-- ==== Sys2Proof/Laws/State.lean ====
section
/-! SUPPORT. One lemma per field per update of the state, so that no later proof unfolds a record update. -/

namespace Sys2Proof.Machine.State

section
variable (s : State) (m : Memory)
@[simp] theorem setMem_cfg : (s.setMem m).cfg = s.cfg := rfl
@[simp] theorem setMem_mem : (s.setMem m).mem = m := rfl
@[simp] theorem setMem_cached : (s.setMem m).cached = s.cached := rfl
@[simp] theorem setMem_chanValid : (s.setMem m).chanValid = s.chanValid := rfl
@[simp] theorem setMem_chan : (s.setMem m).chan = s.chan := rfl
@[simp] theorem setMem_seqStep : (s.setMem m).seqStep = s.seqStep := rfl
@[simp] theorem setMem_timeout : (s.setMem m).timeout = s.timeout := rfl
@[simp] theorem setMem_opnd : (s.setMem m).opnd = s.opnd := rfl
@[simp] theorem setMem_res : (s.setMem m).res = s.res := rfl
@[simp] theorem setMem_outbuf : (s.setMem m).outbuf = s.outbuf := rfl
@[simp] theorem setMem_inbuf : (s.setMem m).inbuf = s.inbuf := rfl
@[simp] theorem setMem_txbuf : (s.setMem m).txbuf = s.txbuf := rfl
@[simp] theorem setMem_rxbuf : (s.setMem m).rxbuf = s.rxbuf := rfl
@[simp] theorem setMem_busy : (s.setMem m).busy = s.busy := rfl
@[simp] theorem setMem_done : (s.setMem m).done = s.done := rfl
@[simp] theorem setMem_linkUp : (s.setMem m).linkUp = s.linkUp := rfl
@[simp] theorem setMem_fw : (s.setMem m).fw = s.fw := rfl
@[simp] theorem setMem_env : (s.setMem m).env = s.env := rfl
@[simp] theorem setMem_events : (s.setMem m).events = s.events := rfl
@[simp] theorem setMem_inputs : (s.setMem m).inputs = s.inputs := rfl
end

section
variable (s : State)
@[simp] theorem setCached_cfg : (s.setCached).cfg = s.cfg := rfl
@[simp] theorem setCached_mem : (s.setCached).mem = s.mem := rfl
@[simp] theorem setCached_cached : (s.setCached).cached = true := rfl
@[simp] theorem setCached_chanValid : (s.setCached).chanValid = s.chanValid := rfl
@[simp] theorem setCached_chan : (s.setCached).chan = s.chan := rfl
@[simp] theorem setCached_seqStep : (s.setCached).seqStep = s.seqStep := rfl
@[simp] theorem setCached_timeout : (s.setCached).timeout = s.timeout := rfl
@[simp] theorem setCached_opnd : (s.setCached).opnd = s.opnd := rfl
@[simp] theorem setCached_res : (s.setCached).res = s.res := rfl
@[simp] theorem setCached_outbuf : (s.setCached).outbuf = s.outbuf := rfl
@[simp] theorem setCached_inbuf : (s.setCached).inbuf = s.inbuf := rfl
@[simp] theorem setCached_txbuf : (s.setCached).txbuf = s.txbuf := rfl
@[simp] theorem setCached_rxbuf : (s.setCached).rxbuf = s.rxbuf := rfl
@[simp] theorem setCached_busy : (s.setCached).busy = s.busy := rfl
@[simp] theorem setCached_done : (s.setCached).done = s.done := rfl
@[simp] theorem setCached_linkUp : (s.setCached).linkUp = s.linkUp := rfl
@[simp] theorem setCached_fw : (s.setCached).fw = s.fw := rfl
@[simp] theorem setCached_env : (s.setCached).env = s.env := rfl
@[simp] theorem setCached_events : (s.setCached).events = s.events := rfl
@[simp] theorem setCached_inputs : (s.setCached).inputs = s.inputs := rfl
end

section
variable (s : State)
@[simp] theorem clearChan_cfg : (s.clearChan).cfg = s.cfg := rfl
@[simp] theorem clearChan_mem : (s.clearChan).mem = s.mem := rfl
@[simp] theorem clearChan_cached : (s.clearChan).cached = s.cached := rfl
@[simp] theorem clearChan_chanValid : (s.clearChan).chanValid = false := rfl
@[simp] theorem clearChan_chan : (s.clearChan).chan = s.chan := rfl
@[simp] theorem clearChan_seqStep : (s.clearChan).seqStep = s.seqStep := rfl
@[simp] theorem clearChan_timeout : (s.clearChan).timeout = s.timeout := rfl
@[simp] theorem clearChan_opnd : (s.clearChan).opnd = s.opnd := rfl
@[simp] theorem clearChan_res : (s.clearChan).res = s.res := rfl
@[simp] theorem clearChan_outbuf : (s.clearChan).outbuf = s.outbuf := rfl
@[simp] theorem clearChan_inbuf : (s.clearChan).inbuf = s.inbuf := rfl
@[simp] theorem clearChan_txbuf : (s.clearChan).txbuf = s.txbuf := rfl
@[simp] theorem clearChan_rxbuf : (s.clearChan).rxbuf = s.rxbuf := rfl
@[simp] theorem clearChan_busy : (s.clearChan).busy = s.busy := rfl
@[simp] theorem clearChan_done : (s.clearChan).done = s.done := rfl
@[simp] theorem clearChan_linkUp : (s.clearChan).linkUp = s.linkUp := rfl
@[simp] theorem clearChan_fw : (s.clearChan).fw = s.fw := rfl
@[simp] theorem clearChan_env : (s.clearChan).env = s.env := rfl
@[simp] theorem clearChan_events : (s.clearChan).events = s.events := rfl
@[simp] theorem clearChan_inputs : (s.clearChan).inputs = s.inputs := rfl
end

* _Problem_: Every line of the material must be duplicated exactly.

* _Expected answer_:
-- ==== Sys2Proof/Laws/State.lean ====
section
/-! SUPPORT. One lemma per field per update of the state, so that no later proof unfolds a record update. -/

namespace Sys2Proof.Machine.State

section
variable (s : State) (m : Memory)
@[simp] theorem setMem_cfg : (s.setMem m).cfg = s.cfg := rfl
@[simp] theorem setMem_mem : (s.setMem m).mem = m := rfl
@[simp] theorem setMem_cached : (s.setMem m).cached = s.cached := rfl
@[simp] theorem setMem_chanValid : (s.setMem m).chanValid = s.chanValid := rfl
@[simp] theorem setMem_chan : (s.setMem m).chan = s.chan := rfl
@[simp] theorem setMem_seqStep : (s.setMem m).seqStep = s.seqStep := rfl
@[simp] theorem setMem_timeout : (s.setMem m).timeout = s.timeout := rfl
@[simp] theorem setMem_opnd : (s.setMem m).opnd = s.opnd := rfl
@[simp] theorem setMem_res : (s.setMem m).res = s.res := rfl
@[simp] theorem setMem_outbuf : (s.setMem m).outbuf = s.outbuf := rfl
@[simp] theorem setMem_inbuf : (s.setMem m).inbuf = s.inbuf := rfl
@[simp] theorem setMem_txbuf : (s.setMem m).txbuf = s.txbuf := rfl
@[simp] theorem setMem_rxbuf : (s.setMem m).rxbuf = s.rxbuf := rfl
@[simp] theorem setMem_busy : (s.setMem m).busy = s.busy := rfl
@[simp] theorem setMem_done : (s.setMem m).done = s.done := rfl
@[simp] theorem setMem_linkUp : (s.setMem m).linkUp = s.linkUp := rfl
@[simp] theorem setMem_fw : (s.setMem m).fw = s.fw := rfl
@[simp] theorem setMem_env : (s.setMem m).env = s.env := rfl
@[simp] theorem setMem_events : (s.setMem m).events = s.events := rfl
@[simp] theorem setMem_inputs : (s.setMem m).inputs = s.inputs := rfl
end

section
variable (s : State)
@[simp] theorem setCached_cfg : (s.setCached).cfg = s.cfg := rfl
@[simp] theorem setCached_mem : (s.setCached).mem = s.mem := rfl
@[simp] theorem setCached_cached : (s.setCached).cached = true := rfl
@[simp] theorem setCached_chanValid : (s.setCached).chanValid = s.chanValid := rfl
@[simp] theorem setCached_chan : (s.setCached).chan = s.chan := rfl
@[simp] theorem setCached_seqStep : (s.setCached).seqStep = s.seqStep := rfl
@[simp] theorem setCached_timeout : (s.setCached).timeout = s.timeout := rfl
@[simp] theorem setCached_opnd : (s.setCached).opnd = s.opnd := rfl
@[simp] theorem setCached_res : (s.setCached).res = s.res := rfl
@[simp] theorem setCached_outbuf : (s.setCached).outbuf = s.outbuf := rfl
@[simp] theorem setCached_inbuf : (s.setCached).inbuf = s.inbuf := rfl
@[simp] theorem setCached_txbuf : (s.setCached).txbuf = s.txbuf := rfl
@[simp] theorem setCached_rxbuf : (s.setCached).rxbuf = s.rxbuf := rfl
@[simp] theorem setCached_busy : (s.setCached).busy = s.busy := rfl
@[simp] theorem setCached_done : (s.setCached).done = s.done := rfl
@[simp] theorem setCached_linkUp : (s.setCached).linkUp = s.linkUp := rfl
@[simp] theorem setCached_fw : (s.setCached).fw = s.fw := rfl
@[simp] theorem setCached_env : (s.setCached).env = s.env := rfl
@[simp] theorem setCached_events : (s.setCached).events = s.events := rfl
@[simp] theorem setCached_inputs : (s.setCached).inputs = s.inputs := rfl
end

section
variable (s : State)
@[simp] theorem clearChan_cfg : (s.clearChan).cfg = s.cfg := rfl
@[simp] theorem clearChan_mem : (s.clearChan).mem = s.mem := rfl
@[simp] theorem clearChan_cached : (s.clearChan).cached = s.cached := rfl
@[simp] theorem clearChan_chanValid : (s.clearChan).chanValid = false := rfl
@[simp] theorem clearChan_chan : (s.clearChan).chan = s.chan := rfl
@[simp] theorem clearChan_seqStep : (s.clearChan).seqStep = s.seqStep := rfl
@[simp] theorem clearChan_timeout : (s.clearChan).timeout = s.timeout := rfl
@[simp] theorem clearChan_opnd : (s.clearChan).opnd = s.opnd := rfl
@[simp] theorem clearChan_res : (s.clearChan).res = s.res := rfl
@[simp] theorem clearChan_outbuf : (s.clearChan).outbuf = s.outbuf := rfl
@[simp] theorem clearChan_inbuf : (s.clearChan).inbuf = s.inbuf := rfl
@[simp] theorem clearChan_txbuf : (s.clearChan).txbuf = s.txbuf := rfl
@[simp] theorem clearChan_rxbuf : (s.clearChan).rxbuf = s.rxbuf := rfl
@[simp] theorem clearChan_busy : (s.clearChan).busy = s.busy := rfl
@[simp] theorem clearChan_done : (s.clearChan).done = s.done := rfl
@[simp] theorem clearChan_linkUp : (s.clearChan).linkUp = s.linkUp := rfl
@[simp] theorem clearChan_fw : (s.clearChan).fw = s.fw := rfl
@[simp] theorem clearChan_env : (s.clearChan).env = s.env := rfl
@[simp] theorem clearChan_events : (s.clearChan).events = s.events := rfl
@[simp] theorem clearChan_inputs : (s.clearChan).inputs = s.inputs := rfl
end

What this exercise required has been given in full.